** Opening Records provided block **
-- ==== Sys2Proof/Laws/PerInstr.lean ====
section
/-! SUPPORT. One law per command: its word's two fields are its opcode and its operand byte (spec/30_encoding.md rules
R102, R114), so that a case split on commands has a lemma for each. -/

namespace Sys2Proof.Laws.Fields

/-- The word of a command has the command's opcode in bits 15..8 and its operand byte in bits 7..0. -/
def Statement (i : Instr) : Prop := opcodeField (encode i) = i.opcode ∧ imm8Field (encode i) = i.imm8

theorem statement_of (i : Instr) : Statement i := ⟨opcodeField_encode i, imm8Field_encode i⟩

theorem directionOf (ss : U8) : Statement (.directionOf ss) := statement_of _

theorem tableIndexOf (ss : U8) : Statement (.tableIndexOf ss) := statement_of _

theorem decodeStep (ss : U8) : Statement (.decodeStep ss) := statement_of _

theorem init : Statement .init := statement_of _

theorem ctrlTick : Statement .ctrlTick := statement_of _

theorem rampTick : Statement .rampTick := statement_of _

theorem measure (kk : U8) : Statement (.measure kk) := statement_of _

theorem getKp (vv : U8) : Statement (.getKp vv) := statement_of _

theorem getInitialLevel : Statement .getInitialLevel := statement_of _

theorem setError (b : BitVec 5) : Statement (.setError b) := statement_of _

theorem clearError (b : BitVec 5) : Statement (.clearError b) := statement_of _

theorem clearAllErrors : Statement .clearAllErrors := statement_of _

theorem getErrorState : Statement .getErrorState := statement_of _

theorem wrTarget (ss : U8) : Statement (.wrTarget ss) := statement_of _

theorem wrSetupDone (v : Bool) : Statement (.wrSetupDone v) := statement_of _

theorem wrFseDone (v : Bool) : Statement (.wrFseDone v) := statement_of _

theorem rdTarget : Statement .rdTarget := statement_of _

theorem rdTargetPrev : Statement .rdTargetPrev := statement_of _

theorem rdSetupDone : Statement .rdSetupDone := statement_of _

theorem rdFseDone : Statement .rdFseDone := statement_of _

theorem rdState (xx : U8) : Statement (.rdState xx) := statement_of _

end Sys2Proof.Laws.Fields
end

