-- ==== Sys2Proof/Laws/Rounding.lean ====
section
/-! SUPPORT. The one rounding of every arithmetic operation does what `F32.RoundsTo` says: to nearest, ties to even,
with its overflow. -/

namespace Sys2Proof

/-- The rounded magnitude is finite exactly when the exact one is below half a unit past the largest finite one. -/
theorem roundMag_finite_iff (n : Nat) {d : Nat} (hd : 0 < d) :
    roundMag n d < 0x7F800000 ↔ n < (2 ^ 25 - 1) * 2 ^ 252 * d := by
  obtain ⟨k, u, r, hr, hk, hk1, hm⟩ := roundMag_spec n hd
  have hmono {a b : Nat} (h : a ≤ b) : magUnits a * d ≤ magUnits b * d :=
    Nat.mul_le_mul_right _ (magUnits_strictMono.monotone h)
  have hlast : magUnits 0x7F7FFFFF * d = (2 ^ 25 - 2) * (2 ^ 252 * d) := by
    rw [← Nat.mul_assoc, show magUnits 0x7F7FFFFF = (2 ^ 25 - 2) * 2 ^ 252 by decide]
  have hinf : magUnits (0x7F7FFFFF + 1) * d = 2 ^ 25 * (2 ^ 252 * d) := by
    rw [← Nat.mul_assoc, show magUnits (0x7F7FFFFF + 1) = 2 ^ 25 * 2 ^ 252 by decide]
  have hup : roundMag n d < 0x7F800000 ↔
      k + (if u < 2 * r ∨ (2 * r = u ∧ k % 2 = 1) then 1 else 0) < 0x7F7FFFFF + 1 := by
    rw [hm, min_lt_iff]; simp
  rw [hup, Nat.mul_assoc]
  clear hm hup
  generalize 2 ^ 252 * d = x at *
  have hodd : 0x7F7FFFFF % 2 = 1 := rfl
  generalize 0x7F7FFFFF = m at *
  rcases Nat.lt_trichotomy k m with h | h | h
  · have := hmono (show k + 1 ≤ m by omega)
    have h1 : k + (if u < 2 * r ∨ (2 * r = u ∧ k % 2 = 1) then 1 else 0) < m + 1 := by split <;> omega
    simp only [h1, true_iff]; omega
  · subst h
    split <;> omega
  · have := hmono (show m + 1 ≤ k by omega)
    have h1 : ¬ k + (if u < 2 * r ∨ (2 * r = u ∧ k % 2 = 1) then 1 else 0) < m + 1 := by omega
    simp only [h1, false_iff]; omega

/-- The last bit of a pattern is that of its magnitude. -/
theorem F32.bits_mod_two (x : F32) : x.bits.toNat % 2 = x.mag % 2 := by
  simp only [F32.bits, BitVec.toNat_ofNat]
  split <;> omega

/-- `roundF32` rounds `±n/d` as R19 says, `neg` giving the sign. -/
theorem roundF32_roundsTo (neg : Bool) (n : Nat) {d : Nat} (hd : 0 < d) :
    (roundF32 neg n d).RoundsTo (if neg then -(n : Int) else n) d := by
  have hle := roundMag_le n d
  have hmag : (roundF32 neg n d).mag = roundMag n d := F32.mag_ofMag _ (by omega)
  have hfin : (roundF32 neg n d).isFinite = true ↔ n < (2 ^ 25 - 1) * 2 ^ 252 * d := by
    rw [F32.isFinite_iff, hmag, roundMag_finite_iff n hd]
  have habs : (if neg then -(n : Int) else n).natAbs = n := by split <;> simp
  refine ⟨by rw [habs]; exact hfin, fun hf y hy => ?_, fun hf => ?_⟩
  · rw [F32.isFinite_iff, hmag] at hf
    have near := roundMag_nearest n hd hf y.mag
    have zero := roundMag_nearest n hd hf 0
    rw [show magUnits 0 * d = 0 by simp [show magUnits 0 = 0 by decide]] at zero
    have hval : (roundF32 neg n d).value * d =
        if neg then -((magUnits (roundMag n d) * d : Nat) : Int) else (magUnits (roundMag n d) * d : Nat) := by
      rw [F32.value, F32.units_eq, hmag]
      rw [show (roundF32 neg n d).neg = neg from rfl]
      cases neg <;> simp
    have hy' : y.value * d =
        if y.neg then -((magUnits y.mag * d : Nat) : Int) else (magUnits y.mag * d : Nat) := by
      rw [F32.value, F32.units_eq]
      cases y.neg <;> simp
    have hne (h : y.value ≠ (roundF32 neg n d).value) (hs : y.neg = neg) : y.mag ≠ roundMag n d := by
      intro hm
      exact h (congrArg F32.value (F32.ext_mag (by rw [hs]; rfl) (hm.trans hmag.symm)))
    have h0 (h : y.value ≠ (roundF32 neg n d).value) (hm : magUnits y.mag * d = 0) : 0 ≠ roundMag n d := by
      intro h1
      apply h
      have hu : magUnits y.mag = 0 := by
        rcases Nat.mul_eq_zero.1 hm with h | h
        · exact h
        · omega
      rw [F32.value, F32.value, F32.units_eq, F32.units_eq, hu, hmag, ← h1, show magUnits 0 = 0 by decide]
      simp
    rw [F32.bits_mod_two, hmag, hval, hy']
    clear hle hf hfin habs hval hy'
    generalize magUnits y.mag * d = Y at *
    generalize magUnits (roundMag n d) * d = R at *
    by_cases hs : y.neg = neg
    · rw [hs]
      refine ⟨?_, fun ht hv => near.2 ?_ (hne hv hs)⟩ <;> cases neg <;> simp_all <;> omega
    · have hs' : y.neg = !neg := by revert hs; cases y.neg <;> cases neg <;> simp
      rw [hs']
      cases neg <;> simp only [Bool.not_true, Bool.not_false, if_true, if_false, Bool.false_eq_true] at * <;>
        exact ⟨by omega, fun ht hv => zero.2 (by omega) (h0 hv (by clear hv h0 hne near; omega))⟩
  · have hn : ¬ n < (2 ^ 25 - 1) * 2 ^ 252 * d := by rw [← hfin]; simp [hf]
    have hpos : 0 < n := by
      have : 0 < (2 ^ 25 - 1) * 2 ^ 252 * d := Nat.mul_pos (by decide) hd
      omega
    have hm : roundMag n d = 0x7F800000 := by
      have := (roundMag_finite_iff n hd).not.2 hn
      omega
    have hsign : decide ((if neg then -(n : Int) else n) < 0) = neg := by cases neg <;> simp; omega
    rw [hsign, roundF32, hm]
    cases neg <;> rfl

end Sys2Proof
end

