-- ==== Sys2Proof/Tests/Slice0.lean ====
section
/-! SUPPORT. Tests.  Words are written out from the command map (spec/30_encoding.md rule R114), expected values are the
spec's own (spec/95_test_vectors.md, the section named at each test).  The theorems named `witness_…` show, for each
statement with hypotheses, states and operands that meet them. -/

namespace Sys2Proof.Tests

open Sys2Proof.Machine

-- A `decide +kernel` waits for every declaration before it; elaborated one by one, the tests hold one thread, not one each.
set_option Elab.async false

/-! ### Helpers -/

/-- The configuration CFG1 of spec/95_test_vectors.md section 1.1. -/
def cfg1 : CvConfig :=
  { speedTable := Vector.ofFn fun k => BitVec.ofNat 16 (100 * k.val)
    kI := F32.ofBits 0x40000000, kD := F32.ofBits 0x3F000000, t := F32.ofBits 0x3C800000, tau := F32.ofBits 0x3CC00000
    intLimMin := F32.ofBits 0xC47A0000, intLimMax := F32.ofBits 0x447A0000, maxOutput := F32.ofBits 0x469C4000
    x1Shift := F32.ofBits 0, x1 := F32.ofBits 0x42480000, x2 := F32.ofBits 0x42C80000
    y0 := F32.ofBits 0x3F800000, y1 := F32.ofBits 0x40000000, y2 := F32.ofBits 0x3F000000
    kFf := F32.ofBits 0x3F000000, rampStep := 400, adcOffset := F32.ofBits 0x41200000
    delayUs := 100, totalIterations := 10, leftCutoff := 2, rightCutoff := 2, rampDelay := 5 }

/-- The state after `exec`. -/
def after (i : Instr) (s : State) : State :=
  match exec i s with
  | .next t => t
  | .fault _ | .refused _ => s

/-- Reset, CFG1 in the CV store, the ready flag seen: what `INIT` runs in. -/
def ready : State := { State.reset with cv := cfg1, setup := { w := true, r := true } }

/-- After boot with CFG1 (spec/95_test_vectors.md section 1). -/
def booted : State := after .init ready

/-- `s` at port D. -/
def atD (s : State) : State := { s with port := .d }

/-- `s` with an input to take. -/
def given (x : Input) (s : State) : State := { s with inputs := [x] }

/-- Answers without a fault. -/
def good (samples : List Nat) : List AdcAnswer := samples.map fun v => { sample := v, fault := false }

/-- Scenario A's samples (spec/95_test_vectors.md section 2.1). -/
def scenarioA : List Nat := [5, 1, 9, 3, 7, 2, 8, 4, 6, 10]

/-- `booted` with the ADC driver's next answers known. -/
def sampling (answers : List AdcAnswer) : State := { booted with adcAnswers := answers }

/-- Ten answers of 560, the first with the fault bit. -/
def firstFaulted : List AdcAnswer := { sample := 560, fault := true } :: good (.replicate 9 560)

/-- The start state of the startup sequences (section 3.4): after boot, a setpoint. -/
def departing (setpoint : Fin 127) : State := { booted with setpoint }

/-- The start state of the PID sequences (section 3.5). -/
def controlling (feedForward : U32) (answers : List AdcAnswer) : State :=
  { booted with
    mode := .pid, setpoint := 5, feedForward := F32.ofBits feedForward
    startup := { booted.startup with histCount := 1, histIdx := 1, level := 500, seeded := true }
    target := { w := 0x86, r := 0x86 }, adcAnswers := answers }

/-- Learned levels in the ring. -/
def learned (levels : List Nat) (count : Fin 17) : State :=
  { booted with
    startup :=
      { booted.startup with
        history := Vector.ofFn fun k => BitVec.ofNat 16 (levels.getD k.val 0), histCount := count } }

/-! ### Well-formedness: the one check (format X, R112) and its refusal -/

theorem test_wf_refuses_reserved_index : (Instr.rdState 0x7F).wf = false := by decide

theorem test_decode_refuses_reserved_index : decode 0x607F = .error (.reservedRegister 0x7F) := by decide

theorem test_wf_admits_last_index : (Instr.rdState 0xD4).wf = true := by decide

/-! ### Decoding: a word of every command from the map (R114), then each kind of illegal word (R118) -/

theorem test_decode_codec :
    decode 0b0000000010000001 = .ok (.directionOf 0x81) ∧ decode 0b0000000111111111 = .ok (.tableIndexOf 0xFF) ∧
      decode 0b0000001010000001 = .ok (.decodeStep 0x81) := by decide

theorem test_decode_control :
    decode 0b0001000000000000 = .ok .init ∧ decode 0b0001000100000000 = .ok .ctrlTick ∧
      decode 0b0001001000000000 = .ok .rampTick := by decide

theorem test_decode_sampler : decode 0b0010000000000111 = .ok (.measure 7) := by decide

theorem test_decode_gains :
    decode 0b0011000010010110 = .ok (.getKp 150) ∧ decode 0b0011000100000000 = .ok .getInitialLevel := by decide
** Closing Records provided block **
**Problem to solve:** The output should be exactly the lines above from the line containing "clear hle hf hfin habs hval hy'" to the line containing "exact ⟨by omega, fun", inclusive, with no other lines.

**Output of the exercise:**
    clear hle hf hfin habs hval hy'
    generalize magUnits y.mag * d = Y at *
    generalize magUnits (roundMag n d) * d = R at *
    by_cases hs : y.neg = neg
    · rw [hs]
      refine ⟨?_, fun ht hv => near.2 ?_ (hne hv hs)⟩ <;> cases neg <;> simp_all <;> omega
    · have hs' : y.neg = !neg := by revert hs; cases y.neg <;> cases neg <;> simp
      rw [hs']
      cases neg <;> simp only [Bool.not_true, Bool.not_false, if_true, if_false, Bool.false_eq_true] at * <;>
        exact ⟨by omega, fun ht hv => zero.2 (by omega) (h0 hv (by clear hv h0 hne near; omega))⟩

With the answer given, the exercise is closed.